Walter Tunis: Macy's Music Festival in Cincinnati offers a stadium full of old-school R&B

Published: July 26, 2012 

Old-school R&B singer Kem returns to the Macy's Music Festival.

ANTHONY MANDLER

Macy's Music Festival

7:30 p.m July 27, 28 at Paul Brown Stadium, Cincinnati. $48-$88. Macysmusicfestival.com.

Now that this year's Forecastle and Bunbury festivals have had their youthful say, it's time to make room — a lot of room, in fact — for one of the region's oldest, largest and most genre-specific music events. It's a gathering so large that a football stadium is required to house it.

The two-day Macy's Music Festival will again turn Cincinnati's Paul Brown Stadium into a playground for old-school R&B.

The featured performers Friday night will be Charlie Wilson, Kem, Ledesi, Eric Benet, Dennis Edwards and the Temptations Revue, and Alex Boyd. Saturday's roster includes festival mainstay Frankie Beverly and Maze, Jaheim, The O'Jays, Monica, Midnight Star and Zay Foggs.

The festival reaches a milestone this weekend. Because its roots date back to 1962 and an event called the Ohio Valley Jazz Festival, the event is now 50 years old.

True to its initial name, jazz was the primary focus during the festival's early years. Soul and R&B were incorporated into the lineup during the '70s and began to dominate a decade later, as the event changed names with a succession of sponsoring organizations. It has been the Macy's Music Festival since 2005.

Over the decades, the festival has presented performances by Duke Ellington, Miles Davis, Aretha Franklin, Luther Vandross, Stevie Wonder, Whitney Houston, and Earth, Wind and Fire.

Even though the Macy's Music Festival is now an exclusively R&B-oriented event with certain acts playing every year (outside of Beverly, the regulars include Kem, Ledesi and The O'Jays), the festival's cumulative attendance has averaged nearly 50,000 patrons over the past 12 years.

Legg up

Never heard of Adrian Legg?
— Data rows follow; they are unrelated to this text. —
/-! ## Dies, units, links -/

/-- Firmware of a die (16 R420 to R423): phase, last result, its versions, the image that activation would install, and the
version that it uses with each other die (R422). -/
structure Firmware where
  phase : Nat
  result : Nat
  pmax : Nat
  pmin : Nat
  imgver : Nat
  next : Option (Nat × Nat × Nat)
  peers : Vector Nat 16
  deriving DecidableEq, Repr

/-- What waits for a die's bucket (12 R326): a group of banks, a landing of VLD, the pass of an engine's DRAIN, an element of a
copy of one of its pumps, or the bank softmax of a sequencer's attention command. -/
inductive Waiter where
  | lane (sq grp : Nat) (isn : BitVec 32)
  | landing (sq run : Nat) (isn : BitVec 32) (elem addr : Nat)
  | drain (engine : Nat)
  | pump (pump id elem : Nat)
  | page (sq : Nat)
  deriving DecidableEq, Repr

/-- One die. `tlb` is its cache of translations, `groupTlb` those of its physical groups and `bankTlb` those of their banks, by
16 times the group plus the bank (13 R340). `bankq` holds what waits for the bucket, oldest first (12 R326). `ghosts` holds
leases that LFREE or the end of their context has freed while their engines wake, which stay powered until then (09 R235). -/
structure Die where
  id : Nat
  tlb : List TlbEntry
  groupTlb : List (Nat × List TlbEntry)
  bankTlb : List (Nat × List TlbEntry)
  ticket : Nat
  leases : List Lease
  ghosts : List Lease
  engines : List MEngine
  pumps : List (List Copy)
  tasks : List Task
  recs : List Rec
  events : List Event
  leaseCap : Nat
  stage4 : Nat
  half : Bool
  ebanks : Nat
  erefill : Nat
  wd : Nat
  force : Nat
  fabLast : Nat
  fabThresh : Nat
  regime : Bool
  refill : Nat
  bucketCap : Nat
  banks : Nat
  bucket : Nat
  refilled : Nat
  bankq : List Waiter
  lanemap : Word
  regtrim : Vector Word 8
  cistce : Nat
  memce : Nat
  fw : Firmware
  deriving DecidableEq, Repr

/-- The groups of a die that the reset test retires, as LANEMAP holds them (02 R38; 21 R511). -/
def lanemapOf (fails : List (Nat × Nat)) (d : Nat) : Word :=
  fails.foldl (fun w p => if p.1 = d then w ||| (1 <<< (p.2 % 64)) else w) 0

/-- REGTRIM after the test: 0xFF for a retired group, code 0 (600 mV) for the others, which the spec leaves to the
test (21 R511; log 5). -/
def regtrimOf (lanemap : Word) : Vector Word 8 :=
  Vector.ofFn fun k : Fin 8 => (List.range 8).foldl
    (fun w j => if lanemap.getLsbD (8 * k.val + j) then w ||| (0xFF <<< (8 * j)) else w) (0 : Word)

/-- A die after reset with the given test result (21 R510). -/
def Die.reset (fails : List (Nat × Nat)) (d : Nat) : Die :=
  { id := d, tlb := [], groupTlb := [], bankTlb := [], ticket := 0, leases := [], ghosts := [], engines := [],
    pumps := [[], [], [], []], tasks := [], recs := [],
    events := [], leaseCap := 12, stage4 := 12, half := false, ebanks := 2047, erefill := 65535, wd := 0, force := 0,
    fabLast := 0, fabThresh := 70, regime := false, refill := 4096, bucketCap := 65535, banks := 1024,
    bucket := 65535, refilled := 0, bankq := [], lanemap := lanemapOf fails d, regtrim := regtrimOf (lanemapOf fails d),
    cistce := 0, memce := 0, fw := ⟨0, 0, 1, 1, 0, none, Vector.replicate 16 1⟩ }

/-- A bound barrier unit (19 R452, R453); an absent unit is FREE. `inst` names the scope instance. `batch` names
the held writes that determinism mode performs when the phase completes: of each arrival its logical number, its sequencer
and how many writes that sequencer had held by then (21 R500). -/
structure Barrier where
  scope : BScope
  inst : Nat
  unit : Nat
  owner : Nat
  n : Nat
  a : Nat
  p : BitVec 32
  batch : List (Nat × Nat × Nat)
  deriving DecidableEq, Repr

/-- The states of a link (20 R466). -/
inductive LinkSt where
  | down | training | up | degraded | frozen
  deriving DecidableEq, Repr

/-- One class of a link's traffic (20 R468): at the receiver the sequence number it expects, whether it discards until the replay,
and how often the flit it waits for has been replayed; at the sender the next sequence number, the flits of its replay buffer by their
numbers, and its credits (log 78). -/
structure LinkClass where
  expect : Nat
  discarding : Bool
  replays : Nat
  next : Nat
  buf : List Nat
  credits : Nat
  deriving DecidableEq, Repr

/-- Flits that a replay buffer holds (20 R468). -/
def replayFlits : Nat := 256

/-- A class after reset, with as many credits as flits that its replay buffer holds (log 78). -/
def LinkClass.reset : LinkClass := ⟨0, false, 0, 0, [], replayFlits⟩

/-- A link (20 R465 to R470, R478): its state, the lanes that work, the width in use, and what LINKSTAT counts; `attempts`
is the number of the current or last training attempt. -/
structure Link where
  st : LinkSt
  lanes : Nat
  width : Nat
  spares : Nat
  drop : Nat
  retry : Nat
  crcErr : Nat
  attempts : Nat
  before : LinkSt
  cls : Vector LinkClass 2
  deriving DecidableEq, Repr

/-- Link k after reset: DOWN, with 16 spare lanes on a die boundary (20 R469, R478, R510). -/
def Link.reset (k : Nat) : Link :=
  ⟨.down, 0, 0, if k < 24 then 16 else 0, 0, 0, 0, 0, .down, Vector.replicate 2 LinkClass.reset⟩

/-- PEERWIN of a port (20 R483). -/
structure PeerWin where
  en : Bool
  base : Nat
  size : Nat
  deriving DecidableEq, Repr

/-- A measure of the power controller in force (21 R487): its stage and die (16 for every die). -/
structure Measure where
  stage : Nat
  die : Nat
  arg : Nat
  deriving DecidableEq, Repr

/-- The package's registers and the masters' state (chapters 17, 20, 21). `msix` counts the messages sent on each vector,
`errAns` the error statuses that each master's transport has answered (21 R485), `cxlErr` the uncorrectable internal errors that
CXL.io has raised (20 R475), `hostErrV` is HOSTERR.VALID;
`ownWrite` is the reference cycle of the last OWNCTL write and its master's number (21 R506);
`reply`, `replyOk`, `regReply` and `spdm` hold what the last read from outside was answered. -/
structure Package where
  qtbase : Nat
  reqsig : Bool
  measureOn : Bool
  custKeys : List (Nat × Nat × Nat)
  hostErrV : Bool
  hostErr : Nat × Nat
  peerWin : Vector PeerWin 12
  pwrlim : Nat
  power : Nat
  measures : List Measure
  belowSince : Option Nat
  lastCompare : Nat
  tickPeriod : Nat
  tickNext : Nat
  tickDue : Nat
  tick : Word
  owner : Option Master
  nonce : BitVec 16
  heard : Nat
  pendSucc : Option Master
  pendSince : Nat
  succShown : Nat
  ownWrite : Option (Nat × Nat)
  ndrop : Nat
  errAns : Vector Nat 4
  cxlErr : Nat
  frozen : Bool
  pin : Bool
  cmdFreeze : Bool
  frzAsked : Nat
  fwImage : Nat
  fwDie : Nat
  ticket : Nat
  measurement : Nat
  quotaDue : Nat
  hdm : Vector (Option Nat) 3
  msix : Vector Nat 2
  reply : List Byte
  replyOk : Bool
  regReply : Word
  spdm : List Nat
  deriving DecidableEq, Repr

/-- The package's registers after reset (20 R477 to R483; 21 R486 to R512). -/
def Package.reset : Package :=
  { qtbase := 0, reqsig := false, measureOn := false, custKeys := [], hostErrV := false, hostErr := (0, 0),
    peerWin := Vector.replicate 12 ⟨false, 0, 0⟩, pwrlim := 3000, power := 0, measures := [], belowSince := none,
    lastCompare := 0, tickPeriod := 100, tickNext := 100, tickDue := 100, tick := 0, owner := none, nonce := 0,
    heard := 0, pendSucc := none, pendSince := 0, succShown := 0, ownWrite := none, ndrop := 0,
    errAns := Vector.replicate 4 0, cxlErr := 0, frozen := false, pin := false,
    cmdFreeze := false, frzAsked := 0, fwImage := 0, fwDie := 0, ticket := 0, measurement := 0, quotaDue := 100000,
    hdm := Vector.replicate 3 none, msix := Vector.replicate 2 0, reply := [], replyOk := true, regReply := 0,
    spdm := [] }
You're not alone. For more than two decades, the British guitarist has quietly forged an international fan base by combining numerous guitar picking styles and musical genres into a sound all his own. His new indie album, Slow Guitar, is a splendid primer for the uninitiated. It sports new studio and concert versions of tunes that Legg has played for much of his career.

He performs Monday for the WoodSongs Old-Time Radio Hour at the Kentucky Theatre, 214 East Main Street, on a bill that will include a band of fellow Brits called The Dunwells. (6:45 p.m. $10. (859) 252-8888. Woodsongs.com.).

Brothers Joseph and David Dunwell shuffle duties on guitar and banjo and lead a vocal charge that AOL Music says is reminiscent of Crosby, Stills and Nash. What a coincidence. Guess who will be playing in Cincinnati the same night Legg and the Dunwells will be at WoodSongs? Read on and find out.

Folk and metal revivals

Two mainstay pop attractions representing two stylistic extremes head to the region in the week ahead.

■ On Monday, the veteran folk trio of Crosby, Stills and Nash performs at Riverbend Music Center's PNC Pavilion in Cincinnati. The three members — David Crosby, Stephen Stills and Graham Nash — released a new concert recording last week titled CSN 2012. It leans heavily on CSN staples (Crosby's Guinevere, Stills' Carry On and Nash's Teach Your Children), but it includes a few forgotten gems (including two Stills tunes, As I Come of Age and Johnny's Garden) and an unexpected cover (Bob Dylan's Girl From the North Country). (8 p.m. $39-$86. Ticketmaster, 1-800-745-3000 or Ticketmaster.com.)

■ Commandeering Louisville's KFC Yum Center on Wednesday will be a show so loud you will probably be able to hear it from your back yard. It's the pop/metal double bill of KISS and Motley Crue. (7 p.m. $66-$151. Ticketmaster.).